(Stored data entries)
-- ==== Sys2Proof/Machine/Flags.lean ====
section
/-! DEFINITION. Every value VF receives as a flag (spec 10_state.md R11), each 0 or 1. -/

namespace Sys2Proof.Machine

/-- A truth value as a flag: 1 or 0 (R11). -/
def flagOf (c : Bool) : Byte := if c then 1 else 0

/-- The carry of `ADD Vx, Vy`: 1 if the sum exceeds 255 (R96). -/
def addFlag (a b : Byte) : Byte := flagOf (a.toNat + b.toNat > 255)

/-- The flag of `SUB` (first operand `V[x]`) and of `SUBN` (first operand `V[y]`): 1 if the first is strictly greater (R97,
R99). -/
def gtFlag (a b : Byte) : Byte := flagOf (a.toNat > b.toNat)

/-- The bit `SHR` shifts out: `V[x] & 1` (R98). -/
def shrFlag (a : Byte) : Byte := a &&& 1

/-- The bit `SHL` shifts out: `(V[x] & 0x80) >> 7` (R100). -/
def shlFlag (a : Byte) : Byte := (a &&& 0x80) >>> 7

/-- The overflow of `ADD I, Vx`: 1 if the sum exceeds 0xFFF (R111). -/
def indexFlag (i : Addr) (a : Byte) : Byte := flagOf (i.toNat + a.toNat > 0xFFF)

end Sys2Proof.Machine
end

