-- ==== Sys2Proof/Machine/Index.lean ====
section
/-! DEFINITION. The index register and the transfers through it (spec 42_index_memory.md R110 to R115). -/

namespace Sys2Proof.Machine

/-- `LD I, addr` (R110). -/
def execLdI (addr : Addr) (s : State) : Host.Outcome State Fault Refusal :=
  .next (s.setI addr).advance

/-- `ADD I, Vx` (R111): VF is always written. -/
def execAddI (x : Reg) (s : State) : Host.Outcome State Fault Refusal :=
  .next ((s.setI (s.i + s.getVAddr x)).setV regF (indexFlag s.i (s.getV x))).advance

/-- `LD F, Vx` (R112). -/
def execLdF (x : Reg) (s : State) : Host.Outcome State Fault Refusal :=
  .next (s.setI (glyphAddr (s.getV x))).advance

/-- `LD B, Vx` (R113): `I` is unchanged. -/
def execLdB (x : Reg) (s : State) : Host.Outcome State Fault Refusal :=
  .next (s.storeBytes s.i (bcdDigits (s.getV x))).advance

/-- `LD [I], Vx` (R114). -/
def execDump (x : Reg) (s : State) : Host.Outcome State Fault Refusal :=
  .next ((s.storeBytes s.i (s.regsTo x)).advanceI x).advance

/-- `LD Vx, [I]` (R115). -/
def execLoad (x : Reg) (s : State) : Host.Outcome State Fault Refusal :=
  .next ((s.loadRegs x).advanceI x).advance

end Sys2Proof.Machine
end

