/-- Fetch is big-endian, and the low byte's address wraps (R34). The wrap is the spec's decision D8 (log 12). -/
def Obligations.FetchIsBigEndianAndWraps : Prop :=
  ∀ (s : State) a, (s.fetchAt a).toNat = (s.readMem a).toNat * 256 + (s.readMem (BitVec.ofNat 12 ((a.toNat + 1) % 4096))).toNat

/-- Every instruction in every state, and every step, answers a next state: a fault of R150 is a latched state and nothing else is a
fault (R32, R35, R150, R155). -/
def Obligations.EveryStepAnswersANextState : Prop :=
  (∀ i s, ∃ t, exec i s = .next t) ∧ ∀ s, ∃ t, step s = .next t

/-! ## Control transfer (40_step_and_flow.md) -/

/-- R73: `RET`, at every `x`, takes the top entry into `pc` as it is and drops it; with an empty stack it latches `StackUnderflow`.
An entry is below 0x1000 in every reachable state (R14). -/
def Obligations.RetPopsOrUnderflows : Prop :=
  (∀ x, decodeWord (encodeK 0x0 x 0xEE) = .ok .ret) ∧
  (∀ s (j : Fin 16), s.sp.val = j.val + 1 → ∃ t, exec .ret s = .next t ∧
    (s.stack[j].toNat < 4096 → t.pc.toNat = s.stack[j].toNat) ∧ t.sp.val = j.val ∧
    Frame (fun p => p = .pc ∨ p = .sp) s t) ∧
  ∀ s, s.sp.val = 0 → ∃ t, exec .ret s = .next t ∧
    t.fault = some { kind := .stackUnderflow, pc := s.pc, word := s.fetch } ∧ Frame (fun p => p = .fault) s t

/-- R74: `JP addr`. -/
def Obligations.JpSetsPc : Prop :=
  ∀ addr s, ∃ t, exec (.jp addr) s = .next t ∧ t.pc = addr ∧ Frame (fun p => p = .pc) s t

/-- R75: `CALL addr` pushes `(pc + 2) mod 4096` and takes the target; with 16 entries it latches `StackOverflow`. The wrap is the spec's
decision D7 (log 12). -/
def Obligations.CallPushesOrOverflows : Prop :=
  ∀ addr, decodeWord (encodeA 0x2 addr) = .ok (.call addr) ∧
    (∀ s (j : Fin 16), s.sp.val = j.val → ∃ t, exec (.call addr) s = .next t ∧
      t.stack[j].toNat = (s.pc.toNat + 2) % 4096 ∧ t.sp.val = j.val + 1 ∧ t.pc = addr ∧
      Frame (fun p => p = .pc ∨ p = .sp ∨ p = .slot j) s t) ∧
    ∀ s, s.sp.val = 16 → ∃ t, exec (.call addr) s = .next t ∧
      t.fault = some { kind := .stackOverflow, pc := s.pc, word := s.fetch } ∧ Frame (fun p => p = .fault) s t

/-- R76, R77: `SE Vx, byte` and `SNE Vx, byte`. -/
def Obligations.ByteSkipsCompareRegisterAndByte : Prop :=
  ∀ x kk s,
    (∃ t, exec (.seByte x kk) s = .next t ∧ Skipped (s.getV x = kk) s t ∧ Frame (fun p => p = .pc) s t) ∧
    ∃ t, exec (.sneByte x kk) s = .next t ∧ Skipped (s.getV x ≠ kk) s t ∧ Frame (fun p => p = .pc) s t

/-- R78, R79: `SE Vx, Vy` and `SNE Vx, Vy`, at every `x` and `y`, equal ones too. -/
def Obligations.RegisterSkipsCompareTwoRegisters : Prop :=
  ∀ x y s,
    (∃ t, exec (.seReg x y) s = .next t ∧ Skipped (s.getV x = s.getV y) s t ∧ Frame (fun p => p = .pc) s t) ∧
    ∃ t, exec (.sneReg x y) s = .next t ∧ Skipped (s.getV x ≠ s.getV y) s t ∧ Frame (fun p => p = .pc) s t

/-- R80: `JP V0, addr`. -/
def Obligations.JpV0AddsModulo4096 : Prop :=
  ∀ addr s, ∃ t, exec (.jpV0 addr) s = .next t ∧ t.pc.toNat = (addr.toNat + (s.getV 0).toNat) % 4096 ∧
    Frame (fun p => p = .pc) s t

/-! ## Load and ALU (41_load_alu.md) -/

/-- R90: `LD Vx, byte`. -/
def Obligations.LdByteLoadsTheByte : Prop :=
  ∀ x kk s, ∃ t, exec (.ldByte x kk) s = .next t ∧ t.getV x = kk ∧ Advanced s t ∧ Frame (fun p => p = .pc ∨ p = .v x) s t

/-- R91: `ADD Vx, byte` wraps and writes no flag. -/
def Obligations.AddByteWrapsWithoutFlag : Prop :=
  ∀ x kk s, ∃ t, exec (.addByte x kk) s = .next t ∧ (t.getV x).toNat = ((s.getV x).toNat + kk.toNat) % 256 ∧
    Advanced s t ∧ Frame (fun p => p = .pc ∨ p = .v x) s t

/-- R92: `LD Vx, Vy`. -/
def Obligations.LdRegCopiesTheRegister : Prop :=
  ∀ x y s, ∃ t, exec (.ldReg x y) s = .next t ∧ t.getV x = s.getV y ∧ Advanced s t ∧
    Frame (fun p => p = .pc ∨ p = .v x) s t

/-- R93, R94, R95: `OR`, `AND`, `XOR`, VF unaffected unless it is the destination. -/
def Obligations.LogicIsBitwiseWithoutFlag : Prop :=
  ∀ x y s,
    (∃ t, exec (.orReg x y) s = .next t ∧ (∀ k, (t.getV x).getLsbD k = ((s.getV x).getLsbD k || (s.getV y).getLsbD k)) ∧
      Advanced s t ∧ Frame (fun p => p = .pc ∨ p = .v x) s t) ∧
    (∃ t, exec (.andReg x y) s = .next t ∧ (∀ k, (t.getV x).getLsbD k = ((s.getV x).getLsbD k && (s.getV y).getLsbD k)) ∧
      Advanced s t ∧ Frame (fun p => p = .pc ∨ p = .v x) s t) ∧
    ∃ t, exec (.xorReg x y) s = .next t ∧ (∀ k, (t.getV x).getLsbD k = ((s.getV x).getLsbD k ^^ (s.getV y).getLsbD k)) ∧
      Advanced s t ∧ Frame (fun p => p = .pc ∨ p = .v x) s t

/-- R96 with R102: `ADD Vx, Vy` at every `x` and `y`: `V[x]` holds the sum, and VF the carry unless it is `V[x]`. The write order is the
spec's decision D6 (log 11). -/
def Obligations.AddSetsSumAndCarry : Prop :=
  ∀ x y, decodeWord (encodeR 0x8 x y 0x4) = .ok (.addReg x y) ∧
    ∀ s, ∃ t, exec (.addReg x y) s = .next t ∧
      (t.getV x).toNat = ((s.getV x).toNat + (s.getV y).toNat) % 256 ∧
      (x ≠ 15 → (t.getV 15).toNat = if (s.getV x).toNat + (s.getV y).toNat > 255 then 1 else 0) ∧
      Advanced s t ∧ Frame (fun p => p = .pc ∨ p = .v x ∨ p = .v 15) s t

/-- R97, R99 with R102 and R103: `SUB` and `SUBN` at every `x` and `y`; the flag is strict, so equal operands give 0. The write order is
the spec's decision D6 (log 11). -/
def Obligations.SubtractsSetDifferenceAndStrictFlag : Prop :=
  ∀ x y,
    decodeWord (encodeR 0x8 x y 0x5) = .ok (.subReg x y) ∧ decodeWord (encodeR 0x8 x y 0x7) = .ok (.subnReg x y) ∧
    ∀ s,
      (∃ t, exec (.subReg x y) s = .next t ∧
        (t.getV x).toNat = ((s.getV x).toNat + 256 - (s.getV y).toNat) % 256 ∧
        (x ≠ 15 → (t.getV 15).toNat = if (s.getV x).toNat > (s.getV y).toNat then 1 else 0) ∧
        Advanced s t ∧ Frame (fun p => p = .pc ∨ p = .v x ∨ p = .v 15) s t) ∧
      ∃ t, exec (.subnReg x y) s = .next t ∧
        (t.getV x).toNat = ((s.getV y).toNat + 256 - (s.getV x).toNat) % 256 ∧
        (x ≠ 15 → (t.getV 15).toNat = if (s.getV y).toNat > (s.getV x).toNat then 1 else 0) ∧
        Advanced s t ∧ Frame (fun p => p = .pc ∨ p = .v x ∨ p = .v 15) s t

/-- R98, R100 with R102 and R103: `SHR` and `SHL` at every `x` and every value of the ignored nibble: half and double, VF the bit shifted
out unless it is `V[x]`. The write order is the spec's decision D6 (log 11). -/
def Obligations.ShiftsHalveAndDouble : Prop :=
  ∀ x,
    (∀ y, decodeWord (encodeR 0x8 x y 0x6) = .ok (.shr x)) ∧ (∀ y, decodeWord (encodeR 0x8 x y 0xE) = .ok (.shl x)) ∧
    ∀ s,
      (∃ t, exec (.shr x) s = .next t ∧ (t.getV x).toNat = (s.getV x).toNat / 2 ∧
        (x ≠ 15 → (t.getV 15).toNat = (s.getV x).toNat % 2) ∧
        Advanced s t ∧ Frame (fun p => p = .pc ∨ p = .v x ∨ p = .v 15) s t) ∧
      ∃ t, exec (.shl x) s = .next t ∧ (t.getV x).toNat = 2 * (s.getV x).toNat % 256 ∧
        (x ≠ 15 → (t.getV 15).toNat = (s.getV x).toNat / 128) ∧
        Advanced s t ∧ Frame (fun p => p = .pc ∨ p = .v x ∨ p = .v 15) s t

/-- R101: `RND Vx, byte` masks the host's next answer, whatever it is, and the answer is used up (D20). The counter of answers is the
model's own (log 3). -/
def Obligations.RndMasksAFreeByte : Prop :=
  ∀ x kk, decodeWord (encodeK 0xC (nibbleOfReg x) kk) = .ok (.rnd x kk) ∧
    ∀ s, ∃ t, exec (.rnd x kk) s = .next t ∧ t.getV x = Config.randomByte s.draws &&& kk ∧
      (∀ k, kk.getLsbD k = false → (t.getV x).getLsbD k = false) ∧ t.draws = s.draws + 1 ∧
      Advanced s t ∧ Frame (fun p => p = .pc ∨ p = .v x ∨ p = .draws) s t

/-! ## Index and memory (42_index_memory.md) -/

/-- R110: `LD I, addr`. -/
def Obligations.LdILoadsTheAddress : Prop :=
  ∀ addr s, ∃ t, exec (.ldI addr) s = .next t ∧ t.i = addr ∧ Advanced s t ∧ Frame (fun p => p = .pc ∨ p = .i) s t

/-- R111: `ADD I, Vx` at every `x`: VF is always written, from the operands before. -/
def Obligations.AddIWrapsAndFlagsOverflow : Prop :=
  ∀ x s, ∃ t, exec (.addI x) s = .next t ∧ t.i.toNat = (s.i.toNat + (s.getV x).toNat) % 4096 ∧
    (t.getV 15).toNat = (if s.i.toNat + (s.getV x).toNat > 0xFFF then 1 else 0) ∧
    Advanced s t ∧ Frame (fun p => p = .pc ∨ p = .i ∨ p = .v 15) s t

/-- R112: `LD F, Vx` multiplies the whole byte by 5. That it is the whole byte, and that no font base is added, are the spec's decisions
D11 and D10 (log 19). -/
def Obligations.LdFPointsAtFiveTimesTheByte : Prop :=
  ∀ x, decodeWord (encodeK 0xF (nibbleOfReg x) 0x29) = .ok (.ldF x) ∧
    ∀ s, ∃ t, exec (.ldF x) s = .next t ∧ t.i.toNat = (s.getV x).toNat * 5 ∧
      Advanced s t ∧ Frame (fun p => p = .pc ∨ p = .i) s t

/-- R113: `LD B, Vx` stores three digits at I, I + 1, I + 2, each address modulo 4096; `I` and every other byte stay. -/
def Obligations.LdBStoresThreeDigits : Prop :=
  ∀ x s, ∃ t, exec (.ldB x) s = .next t ∧
    (t.readMem s.i).toNat = (s.getV x).toNat / 100 ∧
    (t.readMem (s.i + 1)).toNat = (s.getV x).toNat / 10 % 10 ∧
    (t.readMem (s.i + 2)).toNat = (s.getV x).toNat % 10 ∧
    Advanced s t ∧ Frame (fun p => p = .pc ∨ ∃ a, p = .byte a ∧ InRange s.i 3 a) s t

/-- R114: `LD [I], Vx` stores V0 to Vx at I on, each address modulo 4096, and `I` moves by `x + 1` where `I_ADVANCE` is true. The parameter
is the spec's decision D9 (log 5). -/
def Obligations.DumpStoresRegistersAndAdvancesI : Prop :=
  ∀ x, decodeWord (encodeK 0xF (nibbleOfReg x) 0x55) = .ok (.dump x) ∧
    ∀ s, ∃ t, exec (.dump x) s = .next t ∧
      (∀ r, r ≤ x → t.readMem (s.i + BitVec.ofNat 12 r.val) = s.getV r) ∧
      t.i.toNat = (if s.params.iAdvance then (s.i.toNat + x.val + 1) % 4096 else s.i.toNat) ∧
      Advanced s t ∧
      Frame (fun p => p = .pc ∨ p = .i ∨ ∃ a, p = .byte a ∧ InRange s.i (x.val + 1) a) s t

/-- R115: `LD Vx, [I]` loads V0 to Vx from I on, each address modulo 4096; registers above Vx and memory stay; `I` as in R114. -/
def Obligations.LoadFillsRegistersAndAdvancesI : Prop :=
  ∀ x, decodeWord (encodeK 0xF (nibbleOfReg x) 0x65) = .ok (.load x) ∧
    ∀ s, ∃ t, exec (.load x) s = .next t ∧
      (∀ r, r ≤ x → t.getV r = s.readMem (s.i + BitVec.ofNat 12 r.val)) ∧
      t.i.toNat = (if s.params.iAdvance then (s.i.toNat + x.val + 1) % 4096 else s.i.toNat) ∧
      Advanced s t ∧ Frame (fun p => p = .pc ∨ p = .i ∨ ∃ r, p = .v r ∧ r ≤ x) s t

Exercise:
Sift through the entries and copy every line with "encodeR".

Written response:
  ∀ x y, decodeWord (encodeR 0x8 x y 0x4) = .ok (.addReg x y) ∧
    decodeWord (encodeR 0x8 x y 0x5) = .ok (.subReg x y) ∧ decodeWord (encodeR 0x8 x y 0x7) = .ok (.subnReg x y) ∧
    (∀ y, decodeWord (encodeR 0x8 x y 0x6) = .ok (.shr x)) ∧ (∀ y, decodeWord (encodeR 0x8 x y 0xE) = .ok (.shl x)) ∧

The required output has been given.